BEGIN Entries shown

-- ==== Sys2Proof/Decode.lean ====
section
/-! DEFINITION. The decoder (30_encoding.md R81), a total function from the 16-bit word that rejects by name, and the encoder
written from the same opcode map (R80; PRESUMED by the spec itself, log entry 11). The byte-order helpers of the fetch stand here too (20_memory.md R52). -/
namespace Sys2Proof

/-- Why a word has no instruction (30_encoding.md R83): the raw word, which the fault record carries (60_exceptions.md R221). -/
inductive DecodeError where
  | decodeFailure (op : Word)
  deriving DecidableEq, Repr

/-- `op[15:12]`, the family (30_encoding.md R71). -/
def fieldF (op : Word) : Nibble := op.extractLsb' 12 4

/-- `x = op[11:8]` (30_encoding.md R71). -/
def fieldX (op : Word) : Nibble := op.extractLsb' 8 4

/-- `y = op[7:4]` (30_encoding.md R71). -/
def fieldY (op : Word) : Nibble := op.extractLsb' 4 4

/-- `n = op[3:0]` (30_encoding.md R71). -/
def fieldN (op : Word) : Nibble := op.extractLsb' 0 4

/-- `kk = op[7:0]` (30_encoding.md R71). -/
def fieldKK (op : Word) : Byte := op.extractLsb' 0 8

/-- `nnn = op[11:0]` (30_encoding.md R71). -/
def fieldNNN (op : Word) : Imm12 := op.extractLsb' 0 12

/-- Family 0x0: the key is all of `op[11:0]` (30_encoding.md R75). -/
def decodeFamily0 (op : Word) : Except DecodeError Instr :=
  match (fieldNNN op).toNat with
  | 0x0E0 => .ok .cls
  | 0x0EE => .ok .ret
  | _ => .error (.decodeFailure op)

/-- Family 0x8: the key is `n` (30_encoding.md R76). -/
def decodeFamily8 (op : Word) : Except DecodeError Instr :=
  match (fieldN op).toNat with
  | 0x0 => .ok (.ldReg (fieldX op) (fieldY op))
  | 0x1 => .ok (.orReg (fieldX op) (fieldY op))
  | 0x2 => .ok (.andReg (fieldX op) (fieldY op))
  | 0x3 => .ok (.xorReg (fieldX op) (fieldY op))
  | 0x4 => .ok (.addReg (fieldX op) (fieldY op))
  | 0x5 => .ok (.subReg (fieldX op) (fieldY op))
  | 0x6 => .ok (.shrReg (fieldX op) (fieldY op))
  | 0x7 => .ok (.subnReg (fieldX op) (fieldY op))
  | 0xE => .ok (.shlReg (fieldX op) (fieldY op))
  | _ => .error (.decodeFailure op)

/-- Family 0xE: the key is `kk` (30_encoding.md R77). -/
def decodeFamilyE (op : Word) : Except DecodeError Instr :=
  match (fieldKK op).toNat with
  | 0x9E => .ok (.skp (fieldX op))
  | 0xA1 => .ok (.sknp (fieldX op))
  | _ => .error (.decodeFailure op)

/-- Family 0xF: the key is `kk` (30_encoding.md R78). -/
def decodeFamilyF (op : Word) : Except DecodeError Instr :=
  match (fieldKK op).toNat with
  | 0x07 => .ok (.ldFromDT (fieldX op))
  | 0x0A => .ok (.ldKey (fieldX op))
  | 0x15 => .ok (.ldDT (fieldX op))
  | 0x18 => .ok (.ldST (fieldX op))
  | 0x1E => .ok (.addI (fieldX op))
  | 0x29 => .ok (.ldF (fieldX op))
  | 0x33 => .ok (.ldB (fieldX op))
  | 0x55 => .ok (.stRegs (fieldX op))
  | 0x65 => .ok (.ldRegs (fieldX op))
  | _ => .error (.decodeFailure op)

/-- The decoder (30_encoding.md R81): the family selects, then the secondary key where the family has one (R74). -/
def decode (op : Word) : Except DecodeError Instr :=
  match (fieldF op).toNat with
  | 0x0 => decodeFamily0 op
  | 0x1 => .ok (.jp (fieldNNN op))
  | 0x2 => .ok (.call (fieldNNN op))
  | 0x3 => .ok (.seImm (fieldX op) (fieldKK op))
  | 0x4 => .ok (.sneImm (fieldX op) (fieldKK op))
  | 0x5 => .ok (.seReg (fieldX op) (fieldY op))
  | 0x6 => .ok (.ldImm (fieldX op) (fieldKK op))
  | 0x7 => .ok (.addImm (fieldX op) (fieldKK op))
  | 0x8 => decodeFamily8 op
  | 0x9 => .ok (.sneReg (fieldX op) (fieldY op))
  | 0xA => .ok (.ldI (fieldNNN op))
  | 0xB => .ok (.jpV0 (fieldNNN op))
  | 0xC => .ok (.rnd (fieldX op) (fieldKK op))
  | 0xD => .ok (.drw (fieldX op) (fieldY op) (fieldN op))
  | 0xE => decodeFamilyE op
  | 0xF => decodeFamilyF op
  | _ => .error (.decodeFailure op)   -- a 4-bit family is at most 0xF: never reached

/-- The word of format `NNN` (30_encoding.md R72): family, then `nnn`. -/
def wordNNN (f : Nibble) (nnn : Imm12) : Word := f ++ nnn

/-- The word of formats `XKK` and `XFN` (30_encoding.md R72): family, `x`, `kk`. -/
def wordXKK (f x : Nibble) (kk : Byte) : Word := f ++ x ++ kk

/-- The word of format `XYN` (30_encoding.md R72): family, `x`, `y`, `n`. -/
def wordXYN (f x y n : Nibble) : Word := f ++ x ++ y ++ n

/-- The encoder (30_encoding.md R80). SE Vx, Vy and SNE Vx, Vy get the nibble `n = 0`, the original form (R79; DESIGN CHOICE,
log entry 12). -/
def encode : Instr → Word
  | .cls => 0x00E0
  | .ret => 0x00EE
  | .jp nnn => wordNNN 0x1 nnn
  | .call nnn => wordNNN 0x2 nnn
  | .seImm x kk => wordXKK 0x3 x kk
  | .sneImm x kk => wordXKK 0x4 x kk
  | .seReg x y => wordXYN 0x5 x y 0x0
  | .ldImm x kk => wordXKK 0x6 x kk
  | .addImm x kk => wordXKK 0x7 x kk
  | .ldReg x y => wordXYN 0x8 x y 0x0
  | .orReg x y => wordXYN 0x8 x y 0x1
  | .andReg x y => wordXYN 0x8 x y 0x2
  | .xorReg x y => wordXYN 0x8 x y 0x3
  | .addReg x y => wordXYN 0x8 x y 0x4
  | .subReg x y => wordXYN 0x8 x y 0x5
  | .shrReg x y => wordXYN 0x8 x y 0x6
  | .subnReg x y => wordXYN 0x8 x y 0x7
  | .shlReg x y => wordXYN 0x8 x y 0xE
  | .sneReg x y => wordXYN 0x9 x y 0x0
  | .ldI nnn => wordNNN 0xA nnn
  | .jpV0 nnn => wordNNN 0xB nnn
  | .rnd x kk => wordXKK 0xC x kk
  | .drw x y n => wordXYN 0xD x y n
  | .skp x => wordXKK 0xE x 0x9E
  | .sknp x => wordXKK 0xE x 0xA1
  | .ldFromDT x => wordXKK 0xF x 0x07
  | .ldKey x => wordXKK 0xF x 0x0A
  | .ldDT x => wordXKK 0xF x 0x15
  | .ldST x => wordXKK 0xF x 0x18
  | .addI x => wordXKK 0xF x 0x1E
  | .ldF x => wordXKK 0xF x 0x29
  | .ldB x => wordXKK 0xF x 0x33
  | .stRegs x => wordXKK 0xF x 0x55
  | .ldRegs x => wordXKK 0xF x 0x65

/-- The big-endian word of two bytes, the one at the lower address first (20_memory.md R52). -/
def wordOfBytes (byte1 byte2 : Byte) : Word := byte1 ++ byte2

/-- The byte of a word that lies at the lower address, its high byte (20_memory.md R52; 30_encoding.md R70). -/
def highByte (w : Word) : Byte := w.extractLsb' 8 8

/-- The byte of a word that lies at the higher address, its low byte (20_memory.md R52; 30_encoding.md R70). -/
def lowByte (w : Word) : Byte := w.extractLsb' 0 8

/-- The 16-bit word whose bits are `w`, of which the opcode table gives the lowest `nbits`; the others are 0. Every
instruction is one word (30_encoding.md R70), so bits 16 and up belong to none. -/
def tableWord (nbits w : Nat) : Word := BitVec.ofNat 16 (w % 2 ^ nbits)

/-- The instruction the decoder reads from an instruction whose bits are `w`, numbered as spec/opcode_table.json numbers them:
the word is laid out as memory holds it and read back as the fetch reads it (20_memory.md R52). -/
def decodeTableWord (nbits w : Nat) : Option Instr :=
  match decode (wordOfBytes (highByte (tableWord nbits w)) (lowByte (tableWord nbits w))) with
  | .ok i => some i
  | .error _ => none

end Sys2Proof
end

END Entries shown
BEGIN Entries shown

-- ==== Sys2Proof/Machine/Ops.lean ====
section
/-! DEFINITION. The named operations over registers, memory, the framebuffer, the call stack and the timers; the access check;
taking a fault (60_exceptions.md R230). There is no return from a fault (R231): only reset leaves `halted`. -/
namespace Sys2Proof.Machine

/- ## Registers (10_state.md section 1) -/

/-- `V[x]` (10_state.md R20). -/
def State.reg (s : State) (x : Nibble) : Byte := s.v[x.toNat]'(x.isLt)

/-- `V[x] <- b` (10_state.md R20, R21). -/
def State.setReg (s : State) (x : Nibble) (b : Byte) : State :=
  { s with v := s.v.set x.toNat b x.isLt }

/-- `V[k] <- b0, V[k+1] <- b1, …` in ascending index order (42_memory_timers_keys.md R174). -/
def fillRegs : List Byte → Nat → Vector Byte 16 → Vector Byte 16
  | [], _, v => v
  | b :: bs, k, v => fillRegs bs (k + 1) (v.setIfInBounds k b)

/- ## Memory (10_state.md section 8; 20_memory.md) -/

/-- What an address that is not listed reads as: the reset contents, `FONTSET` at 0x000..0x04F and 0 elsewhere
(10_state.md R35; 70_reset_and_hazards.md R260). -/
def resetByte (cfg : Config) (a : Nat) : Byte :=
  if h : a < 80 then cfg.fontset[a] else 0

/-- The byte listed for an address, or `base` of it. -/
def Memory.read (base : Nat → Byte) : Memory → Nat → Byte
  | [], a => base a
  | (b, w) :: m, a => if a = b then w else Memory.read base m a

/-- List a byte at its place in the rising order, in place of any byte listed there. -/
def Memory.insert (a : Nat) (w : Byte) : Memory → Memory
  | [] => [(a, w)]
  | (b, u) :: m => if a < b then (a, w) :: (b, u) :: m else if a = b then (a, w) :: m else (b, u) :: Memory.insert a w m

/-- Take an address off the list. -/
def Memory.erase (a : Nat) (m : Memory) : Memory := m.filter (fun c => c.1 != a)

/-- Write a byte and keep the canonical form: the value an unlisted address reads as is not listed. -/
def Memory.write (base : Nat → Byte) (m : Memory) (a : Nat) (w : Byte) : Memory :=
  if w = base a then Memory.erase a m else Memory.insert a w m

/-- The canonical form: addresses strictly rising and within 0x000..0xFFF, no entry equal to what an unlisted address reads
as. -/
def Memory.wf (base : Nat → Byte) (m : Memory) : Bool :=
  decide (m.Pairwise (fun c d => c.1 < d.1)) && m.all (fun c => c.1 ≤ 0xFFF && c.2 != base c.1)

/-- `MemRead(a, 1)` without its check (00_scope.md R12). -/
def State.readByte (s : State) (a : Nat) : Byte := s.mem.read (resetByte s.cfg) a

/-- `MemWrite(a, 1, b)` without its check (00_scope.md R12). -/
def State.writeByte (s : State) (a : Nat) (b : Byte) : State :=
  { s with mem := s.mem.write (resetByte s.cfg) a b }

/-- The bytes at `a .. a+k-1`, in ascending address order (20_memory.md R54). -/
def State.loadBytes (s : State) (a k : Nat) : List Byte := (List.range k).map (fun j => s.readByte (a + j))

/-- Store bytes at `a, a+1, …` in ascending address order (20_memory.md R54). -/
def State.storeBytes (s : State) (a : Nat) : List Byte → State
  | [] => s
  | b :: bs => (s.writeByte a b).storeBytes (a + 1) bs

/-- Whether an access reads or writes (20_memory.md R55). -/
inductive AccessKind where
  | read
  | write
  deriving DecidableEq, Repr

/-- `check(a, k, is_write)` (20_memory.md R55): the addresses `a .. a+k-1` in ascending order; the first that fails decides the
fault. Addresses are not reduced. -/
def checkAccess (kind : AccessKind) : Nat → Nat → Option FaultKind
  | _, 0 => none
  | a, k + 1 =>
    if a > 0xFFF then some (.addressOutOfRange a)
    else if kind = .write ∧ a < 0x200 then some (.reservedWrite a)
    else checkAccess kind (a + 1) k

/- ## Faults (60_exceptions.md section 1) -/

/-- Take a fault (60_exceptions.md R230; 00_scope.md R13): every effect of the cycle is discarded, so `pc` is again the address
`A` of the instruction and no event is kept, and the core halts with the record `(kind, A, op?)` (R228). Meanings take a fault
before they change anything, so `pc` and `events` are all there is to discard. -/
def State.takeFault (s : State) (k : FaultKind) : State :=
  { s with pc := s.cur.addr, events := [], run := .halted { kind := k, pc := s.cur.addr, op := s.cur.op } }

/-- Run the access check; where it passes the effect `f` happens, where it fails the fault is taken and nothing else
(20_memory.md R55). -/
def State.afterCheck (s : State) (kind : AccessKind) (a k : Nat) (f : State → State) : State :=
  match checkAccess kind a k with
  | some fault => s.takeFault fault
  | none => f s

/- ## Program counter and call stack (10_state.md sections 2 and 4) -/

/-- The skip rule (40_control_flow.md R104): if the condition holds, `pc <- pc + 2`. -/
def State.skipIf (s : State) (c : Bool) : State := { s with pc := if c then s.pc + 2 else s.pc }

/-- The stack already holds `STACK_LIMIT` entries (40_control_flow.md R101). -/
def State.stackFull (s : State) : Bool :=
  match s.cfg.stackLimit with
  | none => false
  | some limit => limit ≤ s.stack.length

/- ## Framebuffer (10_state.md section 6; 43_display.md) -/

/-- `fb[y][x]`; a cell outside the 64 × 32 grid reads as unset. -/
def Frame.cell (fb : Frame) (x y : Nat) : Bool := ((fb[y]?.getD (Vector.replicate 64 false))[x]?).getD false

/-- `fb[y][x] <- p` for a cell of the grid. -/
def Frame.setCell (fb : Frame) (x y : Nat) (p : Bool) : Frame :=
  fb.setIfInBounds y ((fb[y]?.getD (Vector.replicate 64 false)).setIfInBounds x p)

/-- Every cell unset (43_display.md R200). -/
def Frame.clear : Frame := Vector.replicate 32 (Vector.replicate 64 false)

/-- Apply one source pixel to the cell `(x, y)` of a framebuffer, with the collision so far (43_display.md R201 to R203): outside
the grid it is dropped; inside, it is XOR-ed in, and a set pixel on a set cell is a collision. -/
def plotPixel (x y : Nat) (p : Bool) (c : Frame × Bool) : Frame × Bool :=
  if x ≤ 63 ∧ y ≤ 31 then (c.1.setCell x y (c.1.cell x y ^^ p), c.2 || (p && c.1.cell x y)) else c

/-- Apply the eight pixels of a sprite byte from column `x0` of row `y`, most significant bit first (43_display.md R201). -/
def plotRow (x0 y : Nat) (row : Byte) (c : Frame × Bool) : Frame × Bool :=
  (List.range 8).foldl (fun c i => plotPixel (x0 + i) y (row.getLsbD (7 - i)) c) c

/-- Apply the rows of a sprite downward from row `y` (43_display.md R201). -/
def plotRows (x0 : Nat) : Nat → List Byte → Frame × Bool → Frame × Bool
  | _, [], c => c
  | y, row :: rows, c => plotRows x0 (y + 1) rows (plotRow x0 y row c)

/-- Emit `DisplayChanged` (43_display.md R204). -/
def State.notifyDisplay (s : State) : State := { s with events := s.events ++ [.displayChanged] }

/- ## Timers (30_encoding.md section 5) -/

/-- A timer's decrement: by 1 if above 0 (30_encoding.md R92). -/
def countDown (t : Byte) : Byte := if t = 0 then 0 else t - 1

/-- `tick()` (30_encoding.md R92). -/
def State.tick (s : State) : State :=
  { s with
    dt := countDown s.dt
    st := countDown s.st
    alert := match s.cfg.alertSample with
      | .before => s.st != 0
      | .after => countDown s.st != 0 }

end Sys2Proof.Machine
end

END Entries shown

▸ **Problem description**: Lines in the data that include the word "ldST" should all be copied.

▸ **Exercise output**:
  | 0x18 => .ok (.ldST (fieldX op))
  | .ldST x => wordXKK 0xF x 0x18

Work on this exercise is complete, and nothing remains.